The Tongue of Knowing
The Tongue of Knowing was founded hundreds of years ago by mathematician and monk Bat Ram Thet. Bat Ram Thet believed the names of God must be prime numbers, being the most perfect and indivisible numbers of all. He reasoned that since God was perfect in all things, the countably finite names of God must contain all knowledge, so he must devote his life to discovering the names, and thereby usher sentient life into a new golden age of understanding. And this is exactly what he did. He constructed an orbital temple in the fractal-dravida style, ornate Sierpinski carvings and tiered Von Koch ziggurats all joined at the base to make an infinitely-repeating gem of architecture, softly turning in the void. Away from all earthly things, surrounded by the beauty of mathematics and beyond the pull of gravity, it would be here where Bat Ram Thet would found his order and begin his work. He wrote out the structure of a turing-complete form of ritual prayer, and created divine algorithms to begin generating the prime numbered names of God.
Since then, his order has grown exponentially, and millions make pilgrimage to The Tongue each year, as it is now considered a minor holy site. The Monks are only a fraction of the way through their task, chanting out their calculations, but the beauty of their temple with its quasicrystal gardens and carved mandelbrot spires makes it well worth the visit.
Laplace’s Exorcism
This engine’s maker and origin are far less interesting than the events for which it was later named. John Glasser, adventurer-statistician, is infamous for deciding that his final task would be to determine the ultimate fate of the universe. He fought his way through the automated defensive perimeter and successfully docked with the outer shell of the engine. He fed an as-of-yet unknown series of statistical tables into the computer’s depths, and set it to calculate. For seven long years he lived onboard, waiting for the task to complete. When it was finally done, he read the only printout, and reportedly said to himself “Really! So that's how it all shakes out in the end! Well, seems fitting I suppose.” He then promptly burned the printout and ejected the server banks into the closest sun.

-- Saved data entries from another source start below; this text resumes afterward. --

-- ==== Sys2Proof/Machine/Value.lean ====
section
/-! DEFINITION. The numbers that bit patterns denote (spec/10_state.md R28; spec/44_float_import.md R207). No operation computes
with them: they give the word "exact" its meaning in claims (log entry 11). -/

namespace Sys2Proof.Machine

/-- What a floating-point pattern denotes, by class (R28). -/
inductive Denotation where
  | nan
  | infinity (negative : Bool)
  | zero (negative : Bool)
  | number (v : ℚ)
  deriving DecidableEq, Repr

/-- `(-1)^s` (R28). -/
def signFactor (negative : Bool) : ℚ := if negative then -1 else 1

/-- The denotation of an IEEE binary pattern with sign `s`, biased exponent `e` of width `E`, fraction `f` of width `F` and
exponent bias `b` (R28, R207): the all-ones exponent marks infinity and NaN, exponent 0 marks zero and subnormal. -/
def denoteFields (E F : Nat) (b : Int) (s : Bool) (e f : Nat) : Denotation :=
  if e = 2 ^ E - 1 then
    if f = 0 then .infinity s else .nan
  else if e = 0 then
    if f = 0 then .zero s else .number (signFactor s * 2 ^ (1 - b) * (f / 2 ^ F))
  else .number (signFactor s * 2 ^ ((e : Int) - b) * (1 + f / 2 ^ F))

/-- The denotation of a value (R28): `E = 15`, `F = 112`, bias 16383, so a subnormal has exponent -16382. -/
def denote (q : Quad) : Denotation :=
  denoteFields 15 112 bias (sign q) (bexp q).toNat (sig q).toNat

/-- The denotation of a source pattern (R11, R207): sign on top, exponent next, fraction in the low bits. -/
def denoteSource {W : Nat} (fmt : SourceFormat) (p : BitVec W) : Denotation :=
  denoteFields (expWidth fmt) (fracWidth fmt) (expBias fmt) (p.getLsbD (W - 1))
    (p.extractLsb' (fracWidth fmt) (expWidth fmt)).toNat (p.extractLsb' 0 (fracWidth fmt)).toNat

/-- The denotation of an integer source: zero is `+0` (R220, R226). -/
def denoteInt (n : Int) : Denotation := if n = 0 then .zero false else .number n

/-- The suggested default of `CONST_PI` (R30; log entry 4): named for claims only, the constant table does not use it. -/
def suggestedPi : Quad := value 0x4000921FB54442D1#64 0x8469898CC51701B8#64

/-- The suggested default of `CONST_TAU` (R30; log entry 4): named for claims only. -/
def suggestedTau : Quad := value 0x4001921FB54442D1#64 0x8469898CC51701B8#64

/-- The suggested default of `CONST_E` (R30; log entry 4): named for claims only. -/
def suggestedE : Quad := value 0x40005BF0A8B14576#64 0x95355FB8AC404E7A#64

end Sys2Proof.Machine
end

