-- ==== Sys2Proof/Laws/Decode.lean ====
section
/-! SUPPORT. The operation-code map is unambiguous, and decoding looks at the operation code alone. -/

namespace Sys2Proof

/-- 33 rows, no two with one code (R63, R67: no code aliases another). -/
theorem opRows_codes_distinct : (opRows.map (·.code)).Nodup ∧ opRows.length = 33 := by decide

/-- A row found for a code is a row of the map with that very code. -/
theorem rowOf_code {op : OpCode} {row : OpRow} (h : rowOf op = some row) : row ∈ opRows ∧ row.code = op :=
  ⟨List.mem_of_find?_eq_some h, by simpa using List.find?_some h⟩

/-- Decoding by the row of the code. -/
theorem decode_of_row {r : Request} {row : OpRow} (h : rowOf r.op = some row) :
    decode r = .ok (row.operands r.A r.B) := by
  unfold decode
  rw [h]

/-- Decoding a code without a row. -/
theorem decode_of_no_row {r : Request} (h : rowOf r.op = none) : decode r = .error (.reservedOp r.op) := by
  unfold decode
  rw [h]

end Sys2Proof
end

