-- ==== Sys2Proof/Laws/Step.lean ====
section
/-! SUPPORT. What a step can do, said once. -/

namespace Sys2Proof.Machine

/-- The step on a request that decodes. -/
theorem step_of_decode {s : State} {i : Instr} (h : decode s.request = .ok i) : step s = exec i s := by
  unfold step
  rw [h]

/-- The step on a reserved code. -/
theorem step_of_reserved {s : State} {e : DecodeError} (h : decode s.request = .error e) :
    step s = takeInvalidOperation s := by
  unfold step
  rw [h]

/-- Every instruction answers on the output ports, with a response that does not depend on the state. -/
theorem exec_answers (i : Instr) : ∃ p : Response, ∀ s, exec i s = .next (s.withResponse p) := by
  cases i
  case const index =>
    cases h : constantAt index with
    | none => exact ⟨invalidResponse, fun s => by simp only [exec, execConst, h]; rfl⟩
    | some q => exact ⟨⟨q, 0#32, false⟩, fun s => by simp only [exec, execConst, h]; rfl⟩
  case xrenorm fmt be sh =>
    cases h : formatOf fmt with
    | none => exact ⟨invalidResponse, fun s => by simp only [exec, execXrenorm, h]; rfl⟩
    | some f => exact ⟨⟨onLow (xrenorm f be sh.toNat), 0#32, false⟩, fun s => by simp only [exec, execXrenorm, h]; rfl⟩
  all_goals exact ⟨_, fun _ => rfl⟩

end Sys2Proof.Machine
end

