/-- Every instruction but DEC drives `R` alone, or is rejected (R64, R108). -/
theorem exec_of_ne_dec {i : Instr} (h : ∀ q, i ≠ .dec q) (s : State) :
    exec i s = .next (rejected s) ∨ ∃ R, exec i s = .next (answered s R 0#32) := by
  cases i
  case dec q => exact absurd rfl (h q)
  case const k =>
    cases hk : constantAt k with
    | none => exact .inl (by simp only [exec, execConst, hk, takeInvalidOperation_eq])
    | some q => exact .inr ⟨q, exec_const_of_entry hk s⟩
  case xrenorm fmt be sh =>
    cases hf : formatOf fmt with
    | none => exact .inl (by simp only [exec, execXrenorm, hf, takeInvalidOperation_eq])
    | some f => exact .inr ⟨_, exec_xrenorm_of_format hf be sh s⟩
  all_goals exact .inr ⟨_, rfl⟩

/-- Settles O9: a response changes no input, and the response of every instruction but DEC has 0 on `X`. -/
theorem everyInstructionCompletesAndKeepsInputs : Obligations.EveryInstructionCompletesAndKeepsInputs := by
  intro i s
  obtain ⟨p, hp⟩ := exec_answers i
  refine ⟨s.withResponse p, hp s, rfl, rfl, rfl, fun hdec => ?_⟩
  obtain h | ⟨R, h⟩ := exec_of_ne_dec hdec s
  all_goals
    rw [Host.Outcome.next.inj ((hp s).symm.trans h)]
    rfl

/-! ### Bits that are not read, bits that are not driven -/

/-- Settles O10: requests that agree on the bits read decode to instructions of one encoding, hence to one instruction. -/
theorem ignoredOperandBitsHaveNoInfluence : Obligations.IgnoredOperandBitsHaveNoInfluence := by
  intro s s' hop hA hB
  cases hreserved : reservedOp s.op with
  | true =>
    obtain ⟨hrejected, -, -⟩ := reservedCodesRaiseInvalidOperation
    exact ⟨_, _, (hrejected s hreserved).2, (hrejected s' (hop ▸ hreserved)).2, rfl⟩
  | false =>
    have hreserved' : reservedOp s'.op = false := hop ▸ hreserved
    obtain ⟨i, hi, -⟩ := decode_of_not_reserved (r := s.request) hreserved
    obtain ⟨i', hi', -⟩ := decode_of_not_reserved (r := s'.request) hreserved'
    have hencode : encode i = encode i' := by
      rw [encode_of_decode hi, encode_of_decode hi']
      simp only [State.request_op, State.request_A, State.request_B, ← hop, hA, hB]
    obtain rfl : i = i' := Except.ok.inj (ε := DecodeError) <| by
      rw [← decodeEncodeRoundTrip i, hencode, decodeEncodeRoundTrip i']
    obtain ⟨p, hp⟩ := exec_answers i
    exact ⟨_, _, (step_of_decode hi).trans (hp s), (step_of_decode hi').trans (hp s'), rfl⟩

/-- No bit of a narrow result stands above its width. -/
theorem onLow_and_not_ones {n : Nat} (v : BitVec n) : onLow v &&& ~~~(ones 0 n) = 0#128 := by
  refine BitVec.eq_of_getLsbD_eq fun i hi => ?_
  simp only [onLow, BitVec.getLsbD_and, BitVec.getLsbD_setWidth, BitVec.getLsbD_not, ones_getLsbD, BitVec.getLsbD_zero]
  rcases Nat.lt_or_ge i n with h | h
  · simp [hi, h]
  · simp [BitVec.getLsbD_of_ge v i h]

/-- No bit of a truth stands above `R[0]`. -/
theorem onBit0_and_not_ones (b : Bool) : onBit0 b &&& ~~~(ones 0 1) = 0#128 := by
  cases b <;> decide

/-- No bit stands outside the 128 of the port. -/
theorem and_not_ones_all (q : Quad) : q &&& ~~~(ones 0 128) = 0#128 := by
  have hones : ~~~(ones 0 128) = 0#128 := by decide
  rw [hones, BitVec.and_zero]

/-- The outputs of an outcome hold 0 at the bits a code does not drive (R64). -/
def UndrivenZero (op : OpCode) (o : Host.Outcome State Fault Refusal) : Prop :=
  ∃ t, o = .next t ∧ t.R &&& ~~~(drivesR op) = 0#128 ∧ t.X &&& ~~~(drivesX op) = 0#32

/-- An answer on `R` alone, from the bits of `R` that its code drives. -/
theorem undrivenZero_answerR {op : OpCode} {m q : Quad} (hm : drivesR op = m) (hq : q &&& ~~~m = 0#128) (s : State) :
    UndrivenZero op (answerR s q) :=
  ⟨_, answerR_eq s q, hm ▸ hq, BitVec.zero_and⟩

/-- The rejected response holds 0 at every bit. -/
theorem undrivenZero_rejected (op : OpCode) (s : State) : UndrivenZero op (.next (rejected s)) :=
  ⟨_, rfl, BitVec.zero_and, BitVec.zero_and⟩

Upon returning to civilization, he published his final and most well-read paper, “I Wouldn't Worry About It”, which is famous for only being five words long. (“Honestly, it’s fine. Calm down.”) He then used the proceeds to buy a sailboat, outfitted it with a mid-sized particle cannon, and retired to a reality pocket composed mainly of infinitely repeating tropical beaches, content to sail and fire warning shots at would-be interviewers for all the rest of his days. The Laplace's Exorcism still floats out in space, an empty shell, though there is talk of turning it into a museum to commemorate Glasser’s life. The true ultimate fate of the universe is still unknown.